Each day, your heart beats about 100,000 times, pumping 2000-2,500 gallons of blood throughout your body. We often think about training our muscles, but what about our heart? Today, we’ll review some basic knowledge about your heart to get you more informed and equipped with simple actions to improve your heart health.
Let’s dive in!
Why is Heart Health Important?
Heart disease is the #1 cause of death in the United states with almost 700,000 deaths in 2020 (Centre for Disease Control and Prevention).
In Canada, there are 750,000 people living with heart failure and 100,000 people are diagnosed with this incurable condition each year (Heart & Stroke Foundation Canada).
Heart failure and heart disease are chronic conditions caused by the heart not functioning as it should or by a problem with its structure. It can happen if the heart is too weak. This often results in fatigue and shortness of breath, and those living with the condition often experience depression, anxiety, and reduced quality of life.

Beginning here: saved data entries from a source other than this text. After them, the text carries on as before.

-- ==== Sys2Proof/Machine/Image.lean ====
section
/-! DEFINITION. Scan images (R319, R321 to R323, R332): what each segment holds, how a portable image is read back, and
the header. A segment is a number, its byte at offset `o` standing at weight 256^`o`. -/

namespace Sys2Proof.Machine

/-! Fields of a segment. -/

/-- A value at a byte offset. -/
def putAt (off v : Nat) : Nat := v * 2 ^ (8 * off)
/-- `w` bytes at a byte offset. -/
def getAt (seg off w : Nat) : Nat := seg / 2 ^ (8 * off) % 2 ^ (8 * w)
/-- Items of one size side by side from an offset. -/
def putRow (off size : Nat) (l : List Nat) : Nat := ((l.zipIdx).map (fun x => putAt (off + size * x.2) x.1)).sum

/-! Lengths (R319, R332). -/

/-- Length of a segment in KiB in the image of a frozen core of layout 0x0001_0000. -/
def segKib (n : Nat) : Nat :=
  match n with
  | 0 => 4
  | 1 => 24
  | 2 => 3
  | 3 => 49
  | 4 => 8
  | 5 => 16
  | 6 => 20
  | 23 => 1
  | _ => 50

/-- Length of a segment in units of 4 KiB in a portable image. -/
def segUnits (n : Nat) : Nat :=
  match n with
  | 0 => 28
  | 1 => 34
  | 2 => 1
  | 3 => 13
  | 4 => 1
  | 5 => 0
  | 6 => 31
  | 23 => 1
  | _ => 13

/-- Bytes of a segment in an image. -/
def segBytes (portable : Bool) (n : Nat) : Nat := if portable then segUnits n * 4096 else segKib n * 1024

/-! The sector (R321, R322). -/

/-- The core that drives a sector now, with the place of the sector among those it drives (R208, R325). -/
def State.driver (s : State) (x : Nat) : Option (Nat × Nat) :=
  let member := ((List.range 16).map (dieOf x * 16 + ·)).findSome? (fun g =>
    if (s.core g).gang.isSome then ((s.driven g (s.core g).gang).findIdx? (· == x)).map (fun i => (g, i)) else none)
  match member with
  | some r => some r
  | none => if (List.range 16).any (fun p => s.ownsCore p x && s.ownsSect p x) then some (x, 0) else none

/-- The command that feeds A to the running `mm` of a core: that of the west member of its gang, or its own, which keeps what
had come over the bridle columns once they are sealed (R209, R324). -/
def State.feedsA (s : State) (g : Nat) (k : Cmd) : Cmd :=
  if (s.core g).sealedOff k then k else ((s.core (westOf g k)).mmRunning.map (·.1)).getD k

“Heart failure is an epidemic. It’s one of the fastest growing cardiovascular conditions in the world,” says Dr. Anique Ducharme, President of the Canadian Heart Failure Society, a professor of medicine at Université de Montréal and a cardiologist at the Montreal Heart Institute.

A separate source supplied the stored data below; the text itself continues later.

-- ==== Sys2Proof/Machine/Board.lean ====
section
/-! DEFINITION. The part in its system (R346 to R352, R360 to R368): clocks, boot and measurement, admission, attestation,
the reliability record, errors of stores and links, and the warm reset of one die. -/

namespace Sys2Proof.Machine

/-- Count up to a limit. -/
def satAdd (lim x : Nat) : Nat := min (x + 1) lim

/-! Clocks and time (R360 to R362). -/

/-- An event of TYPE 4 in every partition (R315, R361). -/
def State.refEvent (s : State) (w : Word) : State := (List.range 16).foldl (fun s p => s.postEvent p 4 w) s

/-- REFCLK_LOSS (R361). -/
def execRefclkLoss (s : State) : Out := if s.holdover then .next s else .next ({ s with holdover := true }.refEvent 1)
/-- REFCLK_RETURN (R361). -/
def execRefclkReturn (s : State) : Out := if s.holdover then .next ({ s with holdover := false }.refEvent 0) else .next s

/-- The value a die's GTC has after the next clk, where it is not corrected any more. -/
def Die.dueGtc (x : Die) : Nat := if x.slow then x.gtc else x.gtc + 1

/-- GTC_CORRECTION (R362): the copy of the die in focus gains a tick, or its next clk brings none, or neither: in holdover as it
lags or leads CD0's copy, else as the reference says, which is left open (assumption 25). No copy moves more than 16 ticks from
another, and none is corrected by more than 1 tick in 64. -/
def execGtcCorrection (s : State) : Out :=
  match s.focus with
  | .die d =>
    if 8 ≤ d then .next s
    else
      let x := s.die d
      let (w, t) := s.freeValue
      let gains := if s.holdover then decide (x.gtc < (s.die 0).gtc) else w.getLsbD 0
      let loses := if s.holdover then decide ((s.die 0).gtc < x.gtc) else w.getLsbD 1
      if x.slow || x.gtc < x.slewAt + 64 then .next t
      else if gains && (List.range 8).all (fun k => x.gtc + 2 ≤ (s.die k).dueGtc + 16) then
        .next (t.modDie d (fun x => { x with gtc := x.gtc + 1, slewAt := x.gtc + 1 }))
      else if !gains && loses && (List.range 8).all (fun k => (s.die k).dueGtc ≤ x.gtc + 16) then
        .next (t.modDie d (fun x => { x with slow := true, slewAt := x.gtc }))
      else .next t
  | _ => .next s

/-- SUPPLY_DROOP (R360): no value depends on it. -/
def execSupplyDroop (s : State) : Out := .next s

/-! Boot (R364, R365). -/

/-- The lowest-numbered physical core that passes the test. -/
def lowestPass (m : BitVec 17) : Nat := ((List.range 17).find? (fun i => m.getLsbD i)).getD 0

/-- A die stays in ROM and reports what it found. -/
def State.stayInRom (s : State) (d : Nat) (b : BootInfo) : State :=
  let r : List Byte := BitVec.ofNat 8 d :: natToBytes 3 b.passed.toNat
  { s.modDie d (fun x => { x with romOnly := true, report := r }) with board := s.board ++ [r] }

/-- Whether every physical core passed. -/
def allPass (b : BootInfo) : Bool := b.passed == BitVec.allOnes 17
/-- Whether the service image's signature verifies. -/
def signedOk (b : BootInfo) : Bool := Config.mldsaVerify b.imageDigest b.signature

/-- K0 is loaded at the first boot of a cold reset, with key material nobody can read (R369). -/
def State.loadK0 (s : State) : State :=
  if (s.keySlot 0).loaded then s
  else
    let mat := (List.range 8).flatMap (fun i => natToBytes 8 (Config.freeWord (s.fresh + i)).toNat)
    { s with fresh := s.fresh + 8 }.setKey 0 (some mat)

/-- What a cold reset of the device leaves: the reset state, with the steps to come. -/
def State.coldState (s : State) : State :=
  { State.reset with focus := s.focus, agenda := s.agenda, clock := s.clock, fresh := s.fresh }

/-- What MEAS0 is extended with (R364): the digest of the ROM and the fuse state, which holds the part number and the die's
stepping (R1; assumption 9). -/
def State.romDigest (s : State) (d : Nat) (b : BootInfo) : BitVec 256 :=
  Config.sha3 (partNo ++ natToBytes 2 (s.die d).stepping ++ b.rom)

/-- COLD_RESET (R364): the boot of one die. A die that has booted before boots again only with the whole device. Its GTC has
counted from the reset of the device on (R362). The service of CD0 brings up port E0 at 400 Gb/s (R365). -/
def execColdReset (d : Nat) (boot : BootInfo) (s : State) : Out :=
  if 8 ≤ d then .next s
  else
    let s := if (s.die d).booted then s.coldState else s
    let s := s.modDie d (fun x =>
      { Die.reset with booted := true, svcCore := lowestPass boot.passed, gtc := x.gtc, slewAt := x.slewAt, slow := x.slow })
    if !allPass boot then .next (s.stayInRom d boot)
    else
      let s := s.extend d 0 (s.romDigest d boot)
      if !signedOk boot then .next (s.stayInRom d boot)
      else
        let s := (((s.extend d 1 boot.imageDigest).extend d 2 boot.configDigest).loadK0).modDie d (fun x =>
          { x with admitted := d == 0 })
        .next (if d = 0 then s.trainPort 0 400 else s)

/-- DIE_ADMISSION (R365): the service of CD0 admits the others in ascending order, each once it has booted; one that stays in ROM
is passed over. -/
def execDieAdmission (s : State) : Out :=
  match s.focus with
  | .die d =>
    let x := s.die d
    if d < 8 && x.booted && !x.romOnly && (s.warm.map (·.1)) != some d
        && (List.range d).all (fun k => (s.die k).admitted || (k != 0 && (s.die k).romOnly)) then
      .next (s.modDie d (fun x => { x with admitted := true }))
    else .next s
  | _ => .next s

/-- CALIBRATION_END (R365): the reduced service ends, and every port trains at 1.6 Tb/s. -/
def execCalibrationEnd (s : State) : Out :=
  .next ((List.range 16).foldl (fun s n => s.trainPort n 1600) { s with reduced := false })

/-- Whether a die is in its ROM: it has not booted yet, its boot has failed, or a warm reset is booting it (R351, R364). -/
def State.inRom (s : State) (d : Nat) : Bool := (s.die d).romOnly || !(s.die d).booted || s.warm == some (d, 3)

/-! Attestation (R367). -/

/-- A reply of the SPDM responder of a die; a die in ROM answers with its report (R368). -/
def State.spdmSay (s : State) (d : Nat) (m : List Byte) : State :=
  { s with spdm := s.spdm ++ [if s.inRom d then (s.die d).report else m] }

/-- A request whose reply the spec names and does not lay out (assumption 10). -/
def spdmStep (code : Nat) (s : State) : Out :=
  let d := dieOfAgent s.focus
  .next ({ s with fresh := s.fresh + 1 }.spdmSay d (Config.spdmReply code d s.fresh))

/-- An ERROR reply (assumption 10). -/
def spdmError (code data : Nat) : List Byte := [0x14, 0x7F, BitVec.ofNat 8 code, BitVec.ofNat 8 data]

/-- MEASn of a die. -/
def State.measure (s : State) (i : Nat) : List Byte := digestBytes (tget 0 (s.die (i / 16)).meas (i % 16))

/-- VERSION: 1.4 is the one version. The layout is that of DSP0274 (assumption 10). -/
def spdmVersion : List Byte := [0x10, 0x04, 0, 0, 0, 1, 0x00, 0x14]

/-- ALGORITHMS: SHA3-256 is the one hash, of messages and of measurements, and ML-DSA-44 the one asymmetric algorithm. The
layout is that of DSP0274 (assumption 10). -/
def spdmAlgorithms : List Byte :=
  [0x14, 0x63, 0, 0] ++ natToBytes 2 36 ++ [1, 0] ++ natToBytes 4 0x10 ++ natToBytes 4 0 ++ natToBytes 4 0x08 ++ natToBytes 4 1
    ++ List.replicate 12 0

/-- GET_VERSION (R367). -/
def execGetVersion (s : State) : Out := .next (s.spdmSay (dieOfAgent s.focus) spdmVersion)
/-- GET_CAPABILITIES (R367). -/
def execGetCapabilities (s : State) : Out := spdmStep 0xE1 s
/-- NEGOTIATE_ALGORITHMS (R367): ML-DSA-44 and SHA3-256 only. -/
def execNegotiateAlgorithms (s : State) : Out := .next (s.spdmSay (dieOfAgent s.focus) spdmAlgorithms)
/-- GET_DIGESTS (R367). -/
def execGetDigests (s : State) : Out := spdmStep 0x81 s
/-- GET_CERTIFICATE (R367). -/
def execGetCertificate (s : State) : Out := spdmStep 0x82 s
/-- CHALLENGE (R367). -/
def execChallenge (s : State) : Out := spdmStep 0x83 s

/-- GET_MEASUREMENTS (R367): index 1 + 16 × die + n gives MEASn of the die, 0xFF all of them. -/
def execGetMeasurements (d : Nat) (idx : BitVec 8) (s : State) : Out :=
  let i := idx.toNat
  let m : List Byte :=
    if 1 ≤ i ∧ i ≤ 128 then s.measure (i - 1)
    else if i = 0xFF then (List.range 128).flatMap s.measure
    else spdmError 0x01 0
  .next (s.spdmSay d m)

/-- SPDM_UNSUPPORTED_REQUEST (R367). -/
def execSpdmUnsupportedRequest (d : Nat) (code : BitVec 8) (s : State) : Out := .next (s.spdmSay d (spdmError 0x07 code.toNat))

/-! Management (R349, R368). -/

/-- A reply to the board manager; a die in ROM answers with its report. -/
def State.boardSay (s : State) (d : Nat) (m : List Byte) : State :=
  { s with board := s.board ++ [if s.inRom d then (s.die d).report else m] }

/-- A reading of a sensor: a free value (assumption 10). -/
def readingStep (s : State) : Out :=
  let d := dieOfAgent s.focus
  .next ({ s with fresh := s.fresh + 1 }.boardSay d (natToBytes 8 (Config.reading d s.fresh).toNat))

Fortunately, there are changes to your lifestyle you can start incorporating today to improve your heart health:
- Stay physically active
- Quit smoking
- Manage blood pressure and blood sugar levels
- Eat healthy foods
- Maintain a healthy body composition
- Reduce and manage stress
Resting Heart Rate and How to Find It
Your resting heart rate is the number of times your heart beats in 1 minute while you are resting. This is a number you can monitor over time and it can tell you if your body is changing.
A normal resting heart rate can range from 60-100 (Mayo Clinic). According to the American Heart Association, the best time to measure your resting heart rate is right after you wake up before you get out of bed. It can also be taken outside of one hour after a workout or stressful situation. Here’s how you can take it manually:
- Radial Pulse: Take your index finger and middle finger and place it on your wrist just under your palm - towards the thumb-side of the middle. See diagram below.
- Set up a timer. Count your beats for 15 seconds
- Multiply the number of beats in 15 seconds by 4 to get your beats per minute.
The other way is much easier - wear a fitness device such as a FitBit, Garmin or Apple watches.
Generally, a lower resting heart rate is a sign of better cardiovascular fitness and a more efficient heart. Trained athletes may have resting heart rates lower than 60. Outside of athletes, if your resting heart rate is consistently much lower or much higher than normal rate and you are experiencing negative symptoms such as dizziness, faintness, shortness of breath, consult your doctor.
Here is a short list of factors that can impact your heart rate:
- Fitness level
- Physical stress: exercise, activity
- Stimulants (coffee, energy drinks) and medication
- Mental stress: stress, excitement, relaxation
- Overactive thyroid
- Lifestyle history
- Heart arrhythmia
Training Your Heart: How + For How Long?
At the most basic level, what you can do to train your heart is to start moving more!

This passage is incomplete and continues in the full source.